South America river cruises

South America River Cruising

River cruises in South America offer a wide variety of experiences showcasing the natural beauty and diversity of the continent, from the glacial landscapes of Argentina to the heart of the Amazon rainforest.
The Amazon Basin is home to more than one third of the world's animal species, and a cruise along this mighty river offers plenty of opportunities to spot colourful macaws, monkeys and pink and grey river dolphins in their natural habitat.
If you prefer to stay closer to civilisation, take a cruise of the waterways of the Orinoco Delta or combine your river cruise with a sailing trip around Cape Horn.

Destination Overview

  • Currency - all South American countries use independent currencies apart from Ecuador, which uses the US Dollar. The dollar is widely accepted as a secondary currency across the continent and may even be withdrawn from ATMs as an alternative to the local currency.
  • Population - South America is home to 387.5 million people, the vast majority living in its largest country Brazil (201 million) followed by Colombia (47.1 million), Argentina (41.4 million) and Peru (30.5 million). Most people live in major cities, though even remote regions of the Amazon Rainforest are home to native tribes.
  • Language - Brazil's huge population makes Portuguese the most widely spoken language, but Spanish is the common tongue of Argentina, Bolivia, Chile, Colombia, Ecuador, Paraguay, Peru, Uruguay and Venezuela. English is learned in schools and most younger people will be fluent to some degree.
  • Time Zone - Colombia, Ecuador and Peru are 5 hours behind Coordinated Universal Time (UTC-5), as is the westernmost part of Brazil. Continental Brazil spans several time zones, from UTC-5 to UTC-3 in the capital.
  • Weather - South America's climate ranges from tropical to sub-arctic depending on the location and terrain. The Amazon Basin has a hot and wet climate suitable for rainforest growth, with the highest rainfall occurring between December and May.

Did you know..?

The Amazon was the longest river in the world without any bridges until 2011, when a 3.6-kilometre bridge was constructed over the Rio Negro branch of the river. Prior to that time bridges were deemed unnecessary as most of the river’s length passes through uninhabited rainforest rather than cities.

Who goes there?

Aqua Expeditions specialises in eco-friendly cruises of the Amazon, and SeaDream Yacht Club offers exclusive luxury cruises of the Upper Amazon region.
Several cruise lines combine cruises of the Amazon or Orinoco with other popular destinations. Regent Seven Seas Cruises combines the Amazon with cruises around Cape Horn and the Panama Canal.

Best time to go?

Ideal conditions for river cruises vary between regions, but the Amazon is suitable for cruises all year round. Cruising in the dry season between June and November will offer access to inland jungle trails that are prone to flooding at other times of the year, but the likelihood of seeing rare species of migratory birds and river dolphins is greater in the wet season from December to May.
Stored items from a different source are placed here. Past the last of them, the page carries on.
/-- TBINV (R327). -/
def decodeTbinv (r : RawA) : Decoded :=
  zero r.s3 <| match r.f.toNat with
  | 0 => zero r.s2 (.ok (.tbinvPage r.d r.s1))
  | 1 => .ok (.tbinvRange r.d r.s1 r.s2)
  | 2 => zero r.s1 (zero r.s2 (.ok (.tbinvAll r.d)))
  | 3 => zero r.s1 (.ok (.tbinvWorld r.d r.s2))
  | _ => unlisted

/-- AMO (R209). -/
def decodeAmo (r : RawA) : Decoded :=
  match (r.f.extractLsb' 0 4).toNat with
  | 0 => .ok (.amoadd r.amo)
  | 1 => .ok (.amoand r.amo)
  | 2 => .ok (.amoor r.amo)
  | 3 => .ok (.amoxor r.amo)
  | 4 => .ok (.amoswap r.amo)
  | 5 => .ok (.amomin r.amo)
  | 6 => .ok (.amomax r.amo)
  | 7 => .ok (.amominu r.amo)
  | 8 => .ok (.amomaxu r.amo)
  | 9 => .ok (.amocas r.amo)
  | 10 => .ok (.amofadd r.amo)
  | _ => unlisted

/-- XRED (R420). -/
def decodeXred (r : RawA) : Decoded :=
  if r.f.extractLsb' 4 1 = 1 then .error .function
  else match (r.f.extractLsb' 0 2).toNat with
    | 0 => .ok (.xredAdd r.xred)
    | 1 => .ok (.xredMin r.xred)
    | 2 => .ok (.xredMax r.xred)
    | _ => unlisted

/-- f is 0, or 16 for .wait (R246, R327). -/
def decodeWait (r : RawA) (k : BitVec 1 → Decoded) : Decoded :=
  if r.f.extractLsb' 0 4 = 0 then k (r.f.extractLsb' 4 1) else .error .function

/-- A graph instruction (R327). -/
def decodeGraph (r : RawA) (k : BitVec 1 → Reg → Reg → Instr) : Decoded :=
  zero r.s3 (zero r.s2 (decodeWait r fun w => .ok (k w r.d r.s1)))

/-- WSET and WSEAL (R351). -/
def decodeWset (r : RawA) : Decoded :=
  zero r.s3 <| match r.f.toNat with
  | 0 => .ok (.wsetForm r.d r.s1 r.s2)
  | 1 => .ok (.wsetGrant r.d r.s1 r.s2)
  | 2 => .ok (.wsetReclaim r.d r.s1 r.s2)
  | 3 => .ok (.wsetShare r.d r.s1 r.s2)
  | 4 => .ok (.wsetPeer r.d r.s1 r.s2)
  | 5 => .ok (.wsetSeal r.d r.s1 r.s2)
  | 6 => .ok (.wsetDrain r.d r.s1 r.s2)
  | 7 => .ok (.wsetFree r.d r.s1 r.s2)
  | _ => unlisted

def decodeWseal (r : RawA) : Decoded :=
  zero r.s3 <| match r.f.toNat with
  | 0 => .ok (.wsealGenerate r.d r.s1 r.s2)
  | 1 => .ok (.wsealInstall r.d r.s1 r.s2)
  | 2 => .ok (.wsealDestroy r.d r.s1 r.s2)
  | _ => unlisted

/-- Every field above the opcode is 0 (R103 to R105). -/
def decodeBare (r : RawA) (i : Instr) : Decoded :=
  zero r.f (zero r.s3 (zero r.s2 (zero r.s1 (zero r.d (.ok i)))))

/-- The A-op map (R75), before the checks of `Instr.reserved`. -/
def decodeRawA (r : RawA) (hi : BitVec 32) : Decoded :=
  match r.op.toNat with
  | 0x01 => decodeAlu r
  | 0x02 => .ok (.addi r.d r.s1 r.imm15)
  | 0x03 => .ok (.andi r.d r.s1 r.imm15)
  | 0x04 => .ok (.ori r.d r.s1 r.imm15)
  | 0x05 => .ok (.xori r.d r.s1 r.imm15)
  | 0x06 => .ok (.slti r.d r.s1 r.imm15)
  | 0x07 => .ok (.sltiu r.d r.s1 r.imm15)
  | 0x08 => decodeShift r .slli
  | 0x09 => decodeShift r .srli
  | 0x0A => decodeShift r .srai
  | 0x0B => .ok (.lui r.d r.imm20)
  | 0x0C => decodeLimm r hi
  | 0x10 => zero r.s3 (below r.f 8 (.ok (.padd r.d r.s1 r.s2 (r.f.extractLsb' 0 3))))
  | 0x11 => .ok (.paddi r.d r.s1 r.imm15)
  | 0x12 => zero r.s3 (below r.f 4 (.ok (.pset r.d r.s1 r.s2 (r.f.extractLsb' 0 2))))
  | 0x13 => zero r.s3 (zero r.s2 (below r.f 4 (.ok (.pget r.d r.s1 (r.f.extractLsb' 0 2)))))
  | 0x14 => match r.f.toNat with
    | 0 => .ok (.pchk r.d r.s1 r.s2 r.s3)
    | 1 => .ok (.pchkTrap r.d r.s1 r.s2 r.s3)
    | _ => unlisted
  | 0x18 => .ok (.beq r.s1 r.s2 r.off)
  | 0x19 => .ok (.bne r.s1 r.s2 r.off)
  | 0x1A => .ok (.blt r.s1 r.s2 r.off)
  | 0x1B => .ok (.bge r.s1 r.s2 r.off)
  | 0x1C => .ok (.bltu r.s1 r.s2 r.off)
  | 0x1D => .ok (.bgeu r.s1 r.s2 r.off)
  | 0x1E => decodeBeod r
  | 0x20 => zero r.f (zero r.s3 (zero r.s2 (zero r.s1 (.ok (.jal r.d hi)))))
  | 0x21 => .ok (.jalr r.d r.s1 r.imm15)
  | 0x22 => zero r.s3 <| zero r.s2 <| below r.f 8 <| streamField r.d fun n =>
      .ok (.sbind n (r.f.extractLsb' 0 3) r.s1)
  | 0x23 => zero r.f <| zero r.s3 <| zero r.s2 <| zero r.s1 <| streamField r.d fun n => .ok (.sfree n)
  | 0x24 => zero r.f <| zero r.s3 <| zero r.s2 <| streamField r.d fun n => .ok (.sskip n r.s1)
  | 0x28 => zero r.s2 (zero r.s1 (.ok (.gets r.d r.sn)))
  | 0x29 => zero r.s2 (zero r.d (.ok (.sets r.sn r.s1)))
  | 0x2A => zero r.s1 (zero r.d (.ok (.trap r.imm15)))
  | 0x2B => decodeBare r .eret
  | 0x2C => decodeBare r .halt
  | 0x2D => decodeBare r .nop
  | 0x2E => zero r.s2 <| zero r.s1 <| zero r.d <| match r.f.toNat with
    | 0 => .ok (.fence r.orderMrr r.scope)
    | 1 => .ok (.fenceEng r.orderMrr r.scope)
    | _ => unlisted
  | 0x2F => zero r.d (.ok (.bbc r.s1 r.imm15))
  | 0x30 => decodePref r
  | 0x31 => zero r.d (decodeLevel r fun l => .ok (.ipref l r.s1 r.s2))
  | 0x32 => decodeLevel r fun l => .ok (.ipin l r.d r.s1 r.s2)
  | 0x33 => zero r.d (decodeLevel r fun l => .ok (.iunpin l r.s1 r.s2))
  | 0x34 => decodeTbinv r
  | 0x38 => .ok (.ld r.mem)
  | 0x39 => .ok (.st r.mem)
  | 0x3A => .ok (.lds r.mem)
  | 0x3B => .ok (.stf r.mem)
  | 0x3C => .ok (.ldp r.mem)
  | 0x3D => .ok (.sfe r.mem)
  | 0x40 => .ok (.vld r.mem)
  | 0x41 => .ok (.vst r.mem)
  | 0x42 => .ok (.vldt r.mem)
  | 0x43 => .ok (.vldd r.mem)
  | 0x44 => below r.f 4 (.ok (.vldx r.mrr))
  | 0x45 => below r.f 4 (.ok (.vstx r.mrr))
  | 0x47 => decodeAmo r
  | 0x48 => .ok (.send (r.f.extractLsb' 4 1) (r.f.extractLsb' 0 4) r.d r.s1 r.s2 r.s3)
  | 0x49 => zero r.s3 (zero r.s2 (below r.f 2 (.ok (.recv (r.f.extractLsb' 0 1) r.d r.s1))))
  | 0x4A => zero r.f (zero r.s3 (zero r.s2 (.ok (.mbpeek r.d r.s1))))
  | 0x4C => .ok (.cpy r.cpy)
  | 0x4D => .ok (.cpy2d r.cpy)
  | 0x4E => zero r.s3 <| zero r.s2 <|
      if r.f.extractLsb' 4 1 = 1 then .ok (.cpyl (r.f.extractLsb' 0 4) r.d r.s1) else .error .function
  | 0x4F => .ok (.cpyg r.cpy)
  | 0x50 => .ok (.mma r.mma)
  | 0x51 => decodeWait r fun w => .ok (.mmam w r.d r.s1 r.s2 r.s3)
  | 0x52 => zero r.f <| zero r.s3 <| if r.s2.extractLsb' 4 1 = 0
      then .ok (.qcfg (r.s2.extractLsb' 0 4) r.d r.s1) else .error .register
  | 0x53 => zero r.f <| zero r.s3 <| if r.s2.extractLsb' 4 1 = 0
      then .ok (.qpush (r.s2.extractLsb' 0 4) r.d r.s1) else .error .register
  | 0x54 => zero r.f (zero r.s3 (zero r.s2 (zero r.d (.ok (.mhint r.s1)))))
  | 0x55 => zero r.s3 (zero r.s2 (zero r.d (below r.f 8 (.ok (.gbar (r.f.extractLsb' 0 3) r.s1)))))
  | 0x58 => below r.f 2 (.ok (.spawn (r.f.extractLsb' 0 1) r.d r.s1 r.s2 r.s3))
  | 0x59 => decodeBare r .tdone
  | 0x5A => zero r.f (zero r.s3 (.ok (.tyield r.d r.s1 r.s2)))
  | 0x5C => decodeGraph r .gcopy
  | 0x5D => decodeWait r fun w => .ok (.gsend w r.d r.s1 r.s2 r.s3)
  | 0x5E => decodeGraph r .gcmp
  | 0x5F => decodeGraph r .ghash
  | 0x60 => decodeGraph r .gfree
  | 0x61 => zero r.s3 <| zero r.s2 <| match r.f.toNat with
    | 0 => .ok (.gstat r.d r.s1)
    | 1 => .ok (.gstatStop r.d r.s1)
    | _ => unlisted
  | 0x64 => below r.f 4 (.ok (.sttk r.mrr))
  | 0x65 => below r.f 4 (.ok (.stdep r.mrr))
  | 0x66 => decodeXred r
  | 0x68 => zero r.f (zero r.s3 (zero r.s2 (.ok (.ltset r.d r.s1))))
  | 0x69 => zero r.s3 <| zero r.s2 <| match r.f.toNat with
    | 0 => zero r.s1 (.ok (.tide r.d))
    | 1 => .ok (.tideBound r.d r.s1)
    | _ => unlisted
  | 0x6A => zero r.f (.ok (.tsend r.d r.s1 r.s2 r.s3))
  | 0x6B => zero r.f (zero r.s3 (zero r.s2 (zero r.s1 (.ok (.trecv r.d)))))
  | 0x6C => zero r.s3 (below r.f 8 (.ok (.chdcl (r.f.extractLsb' 0 3) r.d r.s1 r.s2)))
  | 0x6D => zero r.s3 (zero r.s2 (below r.f 8 (.ok (.ltstat (r.f.extractLsb' 0 3) r.d r.s1))))
  | 0x70 => decodeWset r
  | 0x71 => decodeWseal r
  | _ => .error .opcode

/-- The V-op map (R76), before the checks of `Instr.reserved`. VNOP is the all-zero word (R64). -/
def decodeRawV (r : RawV) : Decoded :=
  match r.op.toNat with
  | 0 => if r.v = ⟨0, 0, 0, 0, 0, 0⟩ then .ok .vnop else .error .field
  | 1 => .ok (.vadd r.v)
  | 2 => .ok (.vsub r.v)
  | 3 => .ok (.vmul r.v)
  | 4 => .ok (.vfma r.v)
  | 5 => .ok (.vfms r.v)
  | 6 => .ok (.vmin r.v)
  | 7 => .ok (.vmax r.v)
  | 8 => .ok (.vabs r.v)
  | 9 => .ok (.vneg r.v)
  | 10 => .ok (.vand r.v)
  | 11 => .ok (.vor r.v)
  | 12 => .ok (.vxor r.v)
  | 13 => .ok (.vnot r.v)
  | 14 => .ok (.vsll r.v)
  | 15 => .ok (.vsrl r.v)
  | 16 => .ok (.vsra r.v)
  | 17 => .ok (.vcmpeq r.v)
  | 18 => .ok (.vcmplt r.v)
  | 19 => .ok (.vcmple r.v)
  | 20 => .ok (.vsel r.v)
  | 21 => .ok (.vcvt r.v)
  | 22 => .ok (.vshuf r.v)
  | 23 => .ok (.vbcast r.v)
  | 24 => .ok (.vext r.v)
  | 25 => .ok (.vins r.v)
  | 26 => .ok (.vdot r.v)
  | 27 => .ok (.vsumr r.v)
  | 28 => .ok (.vmaxr r.v)
  | 32 => .ok (.vrcp r.v)
  | 33 => .ok (.vrsq r.v)
  | 34 => .ok (.vrcps r.v)
  | 35 => .ok (.vrsqs r.v)
  | 36 => .ok (.vexp2 r.v)
  | 37 => .ok (.vlog2 r.v)
  | 40 => .ok (.vmodadd r.v)
  | 41 => .ok (.vmodsub r.v)
  | 42 => .ok (.vmodmul r.v)
  | 43 => .ok (.vbfly r.v)
  | _ => .error .opcode

/-- Reject what the field checks exclude. -/
def checked (d : Decoded) : Decoded :=
  match d with
  | .ok i => match i.reserved with
    | none => .ok i
    | some e => .error e
  | .error e => .error e

/-- The A-op of a bundle with the given halves. -/
def decodeA (lo hi : BitVec 32) : Decoded := checked (decodeRawA (RawA.of lo) hi)

def decodeV (w : BitVec 32) : Decoded := checked (decodeRawV (RawV.of w))

/-- Whether bits [63:32] are an immediate (R64): LIMM and JAL, whatever else the A-op holds. -/
def wideOp (lo : BitVec 32) : Bool := (RawA.of lo).op == 0x0C || (RawA.of lo).op == 0x20

/-- The two halves of a bundle; the high half of a wide bundle is no V-op (R64). -/
def decodeBundle (b : BitVec 64) : Decoded × Decoded :=
  let lo := b.extractLsb' 0 32
  let hi := b.extractLsb' 32 32
  (decodeA lo hi, if wideOp lo then .ok .vnop else decodeV hi)

/-- What the decoder reads from an instruction of `nbits` bits, numbered from the A-op's bit 0: an
A-op, or, where the low 32 bits are no A-op, the V-op whose word they are. -/
def decodeTableWord (nbits w : Nat) : Option Instr :=
  let b := BitVec.ofNat 64 (w % 2 ^ nbits)
  match decodeA (b.extractLsb' 0 32) (b.extractLsb' 32 32) with
  | .ok i => some i
  | .error _ =>
    match decodeV (b.extractLsb' 0 32) with
    | .ok i => some i
    | .error _ => none

/-! ## The encoder -/

namespace RawA

/-- The word fields of each format from its own fields, with the major opcode. -/
def ofReg (op : BitVec 7) (f : BitVec 5) (s3 s2 s1 d : Reg) : RawA := ⟨f, s3, s2, s1, d, op⟩
def ofImm (op : BitVec 7) (i : BitVec 15) (s1 d : Reg) : RawA :=
  ⟨i.extractLsb' 10 5, i.extractLsb' 5 5, i.extractLsb' 0 5, s1, d, op⟩
def ofUpp (op : BitVec 7) (i : BitVec 20) (d : Reg) : RawA :=
  ⟨i.extractLsb' 15 5, i.extractLsb' 10 5, i.extractLsb' 5 5, i.extractLsb' 0 5, d, op⟩
def ofBr (op : BitVec 7) (o : BitVec 15) (s2 s1 : Reg) : RawA :=
  ⟨o.extractLsb' 10 5, o.extractLsb' 5 5, s2, s1, o.extractLsb' 0 5, op⟩
def ofSys (op : BitVec 7) (n : BitVec 10) (s1 d : Reg) : RawA :=
  ⟨n.extractLsb' 5 5, n.extractLsb' 0 5, 0, s1, d, op⟩
def ofMem (op : BitVec 7) (m : MemF) : RawA :=
  ⟨m.disp.extractLsb' 2 5, m.disp.extractLsb' 0 2 ++ m.scope, m.order ++ m.w, m.s1, m.d, op⟩
def ofMrr (op : BitVec 7) (f : BitVec 5) (o : BitVec 2) (s : BitVec 3) (s2 s1 d : Reg) : RawA :=
  ⟨f, o ++ s, s2, s1, d, op⟩
def ofSize (op : BitVec 7) (m : MrrF) : RawA :=
  ofMrr op ((0 : BitVec 3) ++ m.size) m.order m.scope m.s2 m.s1 m.d
def ofAmo (f : BitVec 4) (m : AmoF) : RawA := ofMrr 0x47 (m.wide ++ f) m.order m.scope m.s2 m.s1 m.d
def ofXred (f : BitVec 2) (x : XredF) : RawA :=
  ofMrr 0x66 ((0 : BitVec 1) ++ x.ord ++ x.nan ++ f) x.order x.scope x.s2 x.s1 x.d
def ofCpy (op : BitVec 7) (c : CpyF) : RawA := ofReg op (c.ring ++ c.q) c.s3 c.s2 c.s1 c.d
def ofWait (op : BitVec 7) (w : BitVec 1) (s3 s2 s1 d : Reg) : RawA :=
  ofReg op (w ++ (0 : BitVec 4)) s3 s2 s1 d
/-- A stream register's number. -/
def streamReg (n : BitVec 2) : Reg := (6 : BitVec 3) ++ n

end RawA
  • Pacaya-Samiria National Reserve - this rainforest region of the Upper Amazon in the heart of Peru has long been a favourite of adventure seekers. Hike through forest trails in the company of experienced guides and explore the Amazon's smaller waterways by canoe.
  • Canaima National Park - one of the world's largest national parks, this region in Venezuela is approximately the size of Belgium and is home to some of the world's most spectacular waterfalls. Take a cruise on the Caroni River to see the Aponguao and Kama Falls, with an irresistible side trip to the kilometre-high Angel Falls.
  • Orinoco Basin - the Orinoco divides into hundreds of smaller rivers in this immense wetland region, which is ripe for river cruises. Learn to capture perfect images of migratory birds and exotic wildlife with the help of a professional photographer, go fishing for piranhas and visit an indigenous Warao village.
  • Iquitos - the world's most isolated city, Iquitos is used as the start and end point for cruises of the Upper Amazon, but extending your stay in this unique city can be an eye-opening experience as you see how the locals have adapted to being cut off from the rest of the world by the rainforest.